## What is needed
Say only how many lines in the entries below contain the word "sideKey".

Stored data:
■ ■ ■ ■ ■ ■ ■

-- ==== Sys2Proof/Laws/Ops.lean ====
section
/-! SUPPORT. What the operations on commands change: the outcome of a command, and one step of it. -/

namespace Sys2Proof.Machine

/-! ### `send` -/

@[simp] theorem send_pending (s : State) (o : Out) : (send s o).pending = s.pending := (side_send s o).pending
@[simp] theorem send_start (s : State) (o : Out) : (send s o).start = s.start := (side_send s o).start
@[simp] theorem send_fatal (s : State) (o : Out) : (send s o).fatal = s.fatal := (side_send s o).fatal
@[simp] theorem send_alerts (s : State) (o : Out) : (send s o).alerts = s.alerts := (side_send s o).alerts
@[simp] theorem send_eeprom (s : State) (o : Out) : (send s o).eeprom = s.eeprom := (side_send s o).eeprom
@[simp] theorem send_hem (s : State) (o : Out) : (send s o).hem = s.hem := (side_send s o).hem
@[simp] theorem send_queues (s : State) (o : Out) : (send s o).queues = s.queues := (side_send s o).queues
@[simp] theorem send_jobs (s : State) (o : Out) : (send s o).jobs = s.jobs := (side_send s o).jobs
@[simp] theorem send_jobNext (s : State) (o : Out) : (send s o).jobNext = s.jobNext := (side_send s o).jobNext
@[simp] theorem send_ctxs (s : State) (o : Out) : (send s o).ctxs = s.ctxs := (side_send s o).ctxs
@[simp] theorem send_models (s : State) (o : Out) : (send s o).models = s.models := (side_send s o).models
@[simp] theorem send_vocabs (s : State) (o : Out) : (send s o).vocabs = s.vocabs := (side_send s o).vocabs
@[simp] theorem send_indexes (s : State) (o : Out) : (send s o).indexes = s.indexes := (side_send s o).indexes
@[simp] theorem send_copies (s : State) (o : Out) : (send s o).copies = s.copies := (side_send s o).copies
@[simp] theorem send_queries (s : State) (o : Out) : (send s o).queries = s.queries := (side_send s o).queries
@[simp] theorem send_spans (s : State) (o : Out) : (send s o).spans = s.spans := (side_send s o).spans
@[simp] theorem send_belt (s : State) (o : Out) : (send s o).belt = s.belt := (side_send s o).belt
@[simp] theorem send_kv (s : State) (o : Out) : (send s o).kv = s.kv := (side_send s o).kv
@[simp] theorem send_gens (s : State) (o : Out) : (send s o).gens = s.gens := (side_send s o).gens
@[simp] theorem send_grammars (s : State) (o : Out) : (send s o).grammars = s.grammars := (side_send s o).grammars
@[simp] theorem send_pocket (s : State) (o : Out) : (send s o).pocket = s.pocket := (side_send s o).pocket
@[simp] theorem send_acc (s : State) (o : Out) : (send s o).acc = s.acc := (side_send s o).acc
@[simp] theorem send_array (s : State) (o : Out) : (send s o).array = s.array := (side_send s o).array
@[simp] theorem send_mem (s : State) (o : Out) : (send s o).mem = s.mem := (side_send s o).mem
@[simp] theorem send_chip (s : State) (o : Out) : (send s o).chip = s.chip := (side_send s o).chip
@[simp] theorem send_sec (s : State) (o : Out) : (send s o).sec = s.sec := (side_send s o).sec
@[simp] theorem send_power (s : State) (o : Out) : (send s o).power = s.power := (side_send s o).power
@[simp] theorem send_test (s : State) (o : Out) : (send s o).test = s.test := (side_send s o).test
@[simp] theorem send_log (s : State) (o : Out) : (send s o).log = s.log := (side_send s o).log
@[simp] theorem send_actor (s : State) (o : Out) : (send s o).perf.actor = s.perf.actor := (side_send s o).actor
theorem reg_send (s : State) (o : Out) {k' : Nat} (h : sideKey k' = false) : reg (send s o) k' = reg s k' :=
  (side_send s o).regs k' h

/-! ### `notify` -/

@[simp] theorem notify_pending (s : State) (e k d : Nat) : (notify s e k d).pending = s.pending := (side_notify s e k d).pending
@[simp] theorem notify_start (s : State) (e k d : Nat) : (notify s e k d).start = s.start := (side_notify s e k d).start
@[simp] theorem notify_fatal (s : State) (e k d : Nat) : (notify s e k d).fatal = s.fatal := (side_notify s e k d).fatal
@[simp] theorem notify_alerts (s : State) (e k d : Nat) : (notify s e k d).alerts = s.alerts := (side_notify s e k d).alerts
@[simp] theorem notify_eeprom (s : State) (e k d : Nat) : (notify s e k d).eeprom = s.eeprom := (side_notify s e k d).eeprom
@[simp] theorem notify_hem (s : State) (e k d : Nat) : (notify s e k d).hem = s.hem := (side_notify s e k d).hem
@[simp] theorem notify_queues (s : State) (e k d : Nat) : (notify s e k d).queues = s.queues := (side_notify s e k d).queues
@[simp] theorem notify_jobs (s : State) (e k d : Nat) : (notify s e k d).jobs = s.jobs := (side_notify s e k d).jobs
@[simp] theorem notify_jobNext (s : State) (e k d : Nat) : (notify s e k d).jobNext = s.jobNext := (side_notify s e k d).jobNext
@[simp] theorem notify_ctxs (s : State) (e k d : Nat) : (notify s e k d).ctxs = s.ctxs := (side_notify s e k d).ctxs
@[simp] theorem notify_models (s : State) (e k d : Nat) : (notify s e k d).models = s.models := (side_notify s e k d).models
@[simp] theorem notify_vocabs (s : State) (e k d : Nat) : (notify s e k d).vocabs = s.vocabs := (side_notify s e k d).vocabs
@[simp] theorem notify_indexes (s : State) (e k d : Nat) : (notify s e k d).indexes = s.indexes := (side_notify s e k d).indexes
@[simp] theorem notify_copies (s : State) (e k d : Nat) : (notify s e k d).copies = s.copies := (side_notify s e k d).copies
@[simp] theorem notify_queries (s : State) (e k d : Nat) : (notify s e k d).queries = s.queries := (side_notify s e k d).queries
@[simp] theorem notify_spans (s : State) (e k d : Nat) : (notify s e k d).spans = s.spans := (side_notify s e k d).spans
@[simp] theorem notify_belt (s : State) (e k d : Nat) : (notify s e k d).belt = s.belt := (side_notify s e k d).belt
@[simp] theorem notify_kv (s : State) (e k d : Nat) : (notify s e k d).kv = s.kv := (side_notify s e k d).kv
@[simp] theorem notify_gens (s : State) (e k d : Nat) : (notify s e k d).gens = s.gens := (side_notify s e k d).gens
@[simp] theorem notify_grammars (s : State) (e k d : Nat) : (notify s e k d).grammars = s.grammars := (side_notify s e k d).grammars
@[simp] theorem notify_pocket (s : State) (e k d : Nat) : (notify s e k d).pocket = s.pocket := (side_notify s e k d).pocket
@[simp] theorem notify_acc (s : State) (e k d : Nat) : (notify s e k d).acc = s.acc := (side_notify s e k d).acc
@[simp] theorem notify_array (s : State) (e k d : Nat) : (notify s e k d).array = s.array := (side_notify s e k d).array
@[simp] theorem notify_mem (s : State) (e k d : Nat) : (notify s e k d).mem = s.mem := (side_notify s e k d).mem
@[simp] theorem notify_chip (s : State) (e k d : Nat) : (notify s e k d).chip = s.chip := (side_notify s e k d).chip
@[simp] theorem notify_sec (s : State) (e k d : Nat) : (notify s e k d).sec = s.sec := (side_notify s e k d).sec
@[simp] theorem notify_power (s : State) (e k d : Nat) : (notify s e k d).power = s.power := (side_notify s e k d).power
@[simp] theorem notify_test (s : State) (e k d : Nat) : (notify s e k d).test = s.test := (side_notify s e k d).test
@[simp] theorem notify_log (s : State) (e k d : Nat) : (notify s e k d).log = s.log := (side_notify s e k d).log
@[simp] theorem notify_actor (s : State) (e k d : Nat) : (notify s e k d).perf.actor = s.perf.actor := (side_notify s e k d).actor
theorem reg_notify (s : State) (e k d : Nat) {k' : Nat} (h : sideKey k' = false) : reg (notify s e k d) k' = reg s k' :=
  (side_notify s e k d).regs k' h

■ ■ ■ ■ ■ ■ ■

## Task answer
2